Your objective ▸ Take the line that contains "delta) source)) ∧" as the first line and the last line of the records as the end. Please set down everything in that range exactly.

Source material ▸
....................

/-- Completion of the rows of Machine/Billing.lean, Machine/Ledger.lean: billing time, the tariff calendar and the ledger. -/
def Obligations.BillingRowsComplete : Prop :=
  -- BILL_CONFIG_SET
  (∀ (q : Req) (s : State),
    let p := q.payload
    Served { op := 0x0801, pair := 5, lo := 24, hi := 24 } q s (billCfgOk p) →
    exec (.billConfigSet q) s = .next (answered { op := 0x0801, pair := 5, lo := 24, hi := 24 } q (
      let b := p.take 11 ++ zeros 1 ++ (p.drop 12).take 8 ++ zeros 4
      ((({ s with cfg := { s.cfg with bill := b } }).effect 5 q.tag 0x0801).armBoundary).ok))) ∧
  -- BILL_CONFIG_GET
  (∀ (q : Req) (s : State),
    Served { op := 0x0802, pair := 5 } q s true →
    exec (.billConfigGet q) s =
      .next (answered { op := 0x0802, pair := 5 } q (s.ok s.cfg.bill))) ∧
  -- BILL_CALENDAR_WRITE
  (∀ (q : Req) (s : State),
    let r := q.bulk.getD (0, 0)
    Served { op := 0x0803, pair := 5, bulk := 1 } q s true →
    ¬(r.2 < 2704 || !calendarOk (s.bulkGet 5 (r.1, 2704))) →
    ¬(s.store.activateAt.isSome) →
    exec (.billCalendarWrite q) s =
      .next (answered { op := 0x0803, pair := 5, bulk := 1 } q ((({ s with cfg := { s.cfg with calPassive := s.bulkGet 5 (r.1, 2704) } }).effect 5 q.tag 0x0803).ok))) ∧
  -- BILL_CALENDAR_READ
  (∀ (q : Req) (s : State),
    let r := q.bulk.getD (0, 0)
    Served { op := 0x0804, pair := 5, lo := 1, hi := 1, bulk := 1 } q s (u8 q.payload 0 ≤ 1) →
    exec (.billCalendarRead q) s = .next (answered { op := 0x0804, pair := 5, lo := 1, hi := 1, bulk := 1 } q (
      s.sized r 2704 <|
      let c := if u8 q.payload 0 = 0 then s.cfg.calActive else s.cfg.calPassive
      { st := s.bulkPut 5 r (padTo 2704 c), bulk := some r }))) ∧
  -- BILL_CALENDAR_ACTIVATE
  (∀ (q : Req) (s : State), Served { op := 0x0805, pair := 5, lo := 8, hi := 8 } q s true → fld q.payload 0 8 = 0 →
    exec (.billCalendarActivate q) s = .next (answered { op := 0x0805, pair := 5, lo := 8, hi := 8 } q
      ((({ s with store := { s.store with activateAt := none } }).effect 5 q.tag 0x0805).armBoundary).ok)) ∧
  -- BILL_CALENDAR_ACTIVATE
  (∀ (q : Req) (s : State), let t := fld q.payload 0 8
    Served { op := 0x0805, pair := 5, lo := 8, hi := 8 } q s true → s.bill.time < t → t ≠ 0 → s.store.activateAt = none → s.cfg.calPassive ≠ [] →
    exec (.billCalendarActivate q) s = .next (answered { op := 0x0805, pair := 5, lo := 8, hi := 8 } q
      ((({ s with store := { s.store with activateAt := some t } }).effect 5 q.tag 0x0805).armBoundary).ok)) ∧
  -- BILL_TIME_GET
  (∀ (q : Req) (s : State),
    Served { op := 0x0806, pair := 5 } q s true →
    exec (.billTimeGet q) s = .next (answered { op := 0x0806, pair := 5 } q (
      let off := (((s.localTime s.bill.time : Nat) : Int) - ((s.bill.time - 1000 * s.leap : Nat) : Int)) / 60000
      s.ok (toLE 8 s.bill.time ++ toLEs 2 off ++ toLE 1 s.leap ++ toLE 1 (s.timeSource + 128 * b2n s.bill.unver)
      ++ toLEs 4 s.bill.slew ++ toLE 8 s.bak.horizon ++ toLEs 4 s.bak.trim)))) ∧
  -- BILL_TIME_SET
  (∀ (q : Req) (s : State),
    let t := fld q.payload 0 8
    Served { op := 0x0807, pair := 5, lo := 8, hi := 8 } q s true →
    ¬(u8 s.cfg.bill 5 = 0) →
    ¬(s.bill.stepBusy) →
    exec (.billTimeSet q) s = .next (answered { op := 0x0807, pair := 5, lo := 8, hi := 8 } q (
      let d : Int := (t : Int) - (s.bill.time : Int)
      let kind := if d = 0 then 3 else if d.natAbs ≤ 2000 then 0 else if d < 0 then 1 else 2
      ((s.setTime t 1).effect 5 q.tag 0x0807).ok (toLE 1 kind ++ toLEs 8 d)))) ∧
  -- BILL_REGISTERS_GET
  (∀ (q : Req) (s : State),
    let o := u8 q.payload 0
    let k := if o < 24 then o else 24
    let r := q.bulk.getD (0, 0)
    Served { op := 0x0808, pair := 5, lo := 1, hi := 1, bulk := 1 } q s (o < 24 || o == 0xFF) →
    exec (.billRegistersGet q) s = .next (answered { op := 0x0808, pair := 5, lo := 1, hi := 1, bulk := 1 } q (
      s.sized r 264 <|
      let run := s.bill.dem.run.getD k (0, 0)
      { st := s.bulkPut 5 r (tregBytes (tregSite s.bill.tregI k) ++ tregBytes (tregSite s.bill.tregE k) ++ s.energyNow k
          ++ toLE 4 run.1 ++ toLE 4 run.2 ++ maxBytes (s.bill.dem.max.getD k (0, 0, 0, 0)))
        bulk := some r
        payload := toLE 1 s.bill.tariff ++ zeros 3 ++ toLE 4 s.bak.period ++ toLE 4 s.bill.lastLseq ++ toLE 4 s.store.gen }))) ∧
  -- BILL_PERIOD_GET
  (∀ (q : Req) (s : State),
    let ago := u8 q.payload 0
    let o := u8 q.payload 1
    let k := if o < 24 then o else 24
    let r := q.bulk.getD (0, 0)
    Served { op := 0x0809, pair := 5, lo := 2, hi := 2, bulk := 1 } q s (1 ≤ ago && ago ≤ 24 && (o < 24 || o == 0xFF)) →
    exec (.billPeriodGet q) s = .next (answered { op := 0x0809, pair := 5, lo := 2, hi := 2, bulk := 1 } q (
      s.sized r 192 <|
      match s.store.periods[ago - 1]? with
      | none => s.no 6
      | some c =>
        { st := s.bulkPut 5 r (tregBytes (c.tregI.getD k []) ++ tregBytes (c.tregE.getD k [])
            ++ maxBytes (c.max.getD k (0, 0, 0, 0)))
          bulk := some r
          payload := toLE 4 c.period ++ toLE 8 c.start ++ toLE 8 c.fin }))) ∧
  -- BILL_PERIOD_CLOSE
  (∀ (q : Req) (s : State),
    Served { op := 0x080A, pair := 5 } q s true →
    ¬(s.bill.closeAt.isSome) →
    exec (.billPeriodClose q) s =
      .next (answered { op := 0x080A, pair := 5 } q ((s.armClose 1 (some q.tag)).queued))) ∧
  -- LEDGER_READ
  (∀ (q : Req) (s : State),
    let first := u32 q.payload 0
    let n := u8 q.payload 4
    let r := q.bulk.getD (0, 0)
    Served { op := 0x080B, pair := 5, lo := 5, hi := 5, bulk := 1 } q s (1 ≤ n && n ≤ 32) →
    let oldest := (s.store.ledger.getLast?.map fun x => x.gen).getD (wrapInc 32 s.store.gen)
    ¬(!s.store.ledger.isEmpty && older32 first oldest) →
    ¬(r.2 < 128 * n) →
    exec (.ledgerRead q) s = .next (answered { op := 0x080B, pair := 5, lo := 5, hi := 5, bulk := 1 } q (
      let found := (s.store.ledger.reverse.filter fun x => !older32 x.gen first).take n
      { st := s.bulkPut 5 r (found.map LRec.bytes).flatten, bulk := some r
        payload := toLE 1 found.length ++ toLE 4 oldest ++ toLE 4 s.store.gen }))) ∧
  -- LEDGER_STATUS
  (∀ (q : Req) (s : State),
    Served { op := 0x080C, pair := 5 } q s true →
    exec (.ledgerStatus q) s = .next (answered { op := 0x080C, pair := 5 } q (
      let oldest := (s.store.ledger.getLast?.map fun x => x.gen).getD (wrapInc 32 s.store.gen)
      s.ok (toLE 4 s.store.gen ++ toLE 4 oldest ++ toLE 4 s.store.ledger.length ++ toLE 4 8388608 ++ toLE 8 s.bill.lastCommit
      ++ toLE 4 s.bill.lastLseq ++ toLE 1 (b2n (s.bill.running || s.bak.bPending)) ++ toLE 1 (b2n s.bill.chainBad))))) ∧
  -- BILL_COMMIT_NOW
  (∀ (q : Req) (z : State),
    Served { op := 0x080D, pair := 5 } q z true →
    let s := flown { op := 0x080D, pair := 5 } q z
    exec (.billCommitNow q) z =
      .next (ended { op := 0x080D, pair := 5 } q ((({ s with bill := { s.bill with cmds := s.bill.cmds ++ [(5, q.tag)] } }).trigger 8).wait))) ∧
  -- LEDGER_COMMIT
  (∀ (s : State), (s.fwRuns && s.en.loaded && s.commitDue) = true →
    let t := s.commitAll (if s.bill.plan.isSome then 2 else s.bill.trig.headD 8) 0
    t.bill.corr = none → exec (.ledgerCommit true false) s = .next t) ∧
  -- BILL_TIME_CORRECTION
  (∀ (delta : Int) (source : Nat) (s : State),
    (s.fwRuns && s.sourceRules source) = true →
    exec (.billTimeCorrection delta source) s =
      .next (s.offerCorrection (if source = 0 then (s.stepMs : Int) - (s.bill.time : Int) else delta) source)) ∧
  -- BOUNDARY_ARM
  (∀ (s : State),
    s.fwRuns = true →
    exec .boundaryArm s = .next (s.armBoundary)) ∧
  -- PERIODIC_COMMIT_TIMER
  (∀ (s : State),
    (s.fwRuns && s.commitAge && !s.bill.trig.contains 0) = true →
    exec .periodicCommitTimer s = .next (s.trigger 0)) ∧
  -- BOUNDARY_SEQUENCE
  (∀ (s : State),
    (s.fwRuns && s.bill.running && s.bill.plan.isNone) = true →
    exec .boundarySequence s = .next (
      let p := s.planFor s.bak.armTime s.bak.armKinds s.bak.armTnew s.bill.bLseq s.bill.bLate s.boundaryVals
      ({ s with bill := { s.bill with plan := some p, kinds := p.kinds } }).trigger 2)) ∧
  -- SLEW_END
  (∀ (s : State),
    exec .slewEnd s = .next ({ s with bill := { s.bill with slew := 0, slewAcc := 0 } }))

....................

Output for this exercise ▸
      .next (s.offerCorrection (if source = 0 then (s.stepMs : Int) - (s.bill.time : Int) else delta) source)) ∧
  -- BOUNDARY_ARM
  (∀ (s : State),
    s.fwRuns = true →
    exec .boundaryArm s = .next (s.armBoundary)) ∧
  -- PERIODIC_COMMIT_TIMER
  (∀ (s : State),
    (s.fwRuns && s.commitAge && !s.bill.trig.contains 0) = true →
    exec .periodicCommitTimer s = .next (s.trigger 0)) ∧
  -- BOUNDARY_SEQUENCE
  (∀ (s : State),
    (s.fwRuns && s.bill.running && s.bill.plan.isNone) = true →
    exec .boundarySequence s = .next (
      let p := s.planFor s.bak.armTime s.bak.armKinds s.bak.armTnew s.bill.bLseq s.bill.bLate s.boundaryVals
      ({ s with bill := { s.bill with plan := some p, kinds := p.kinds } }).trigger 2)) ∧
  -- SLEW_END
  (∀ (s : State),
    exec .slewEnd s = .next ({ s with bill := { s.bill with slew := 0, slewAcc := 0 } }))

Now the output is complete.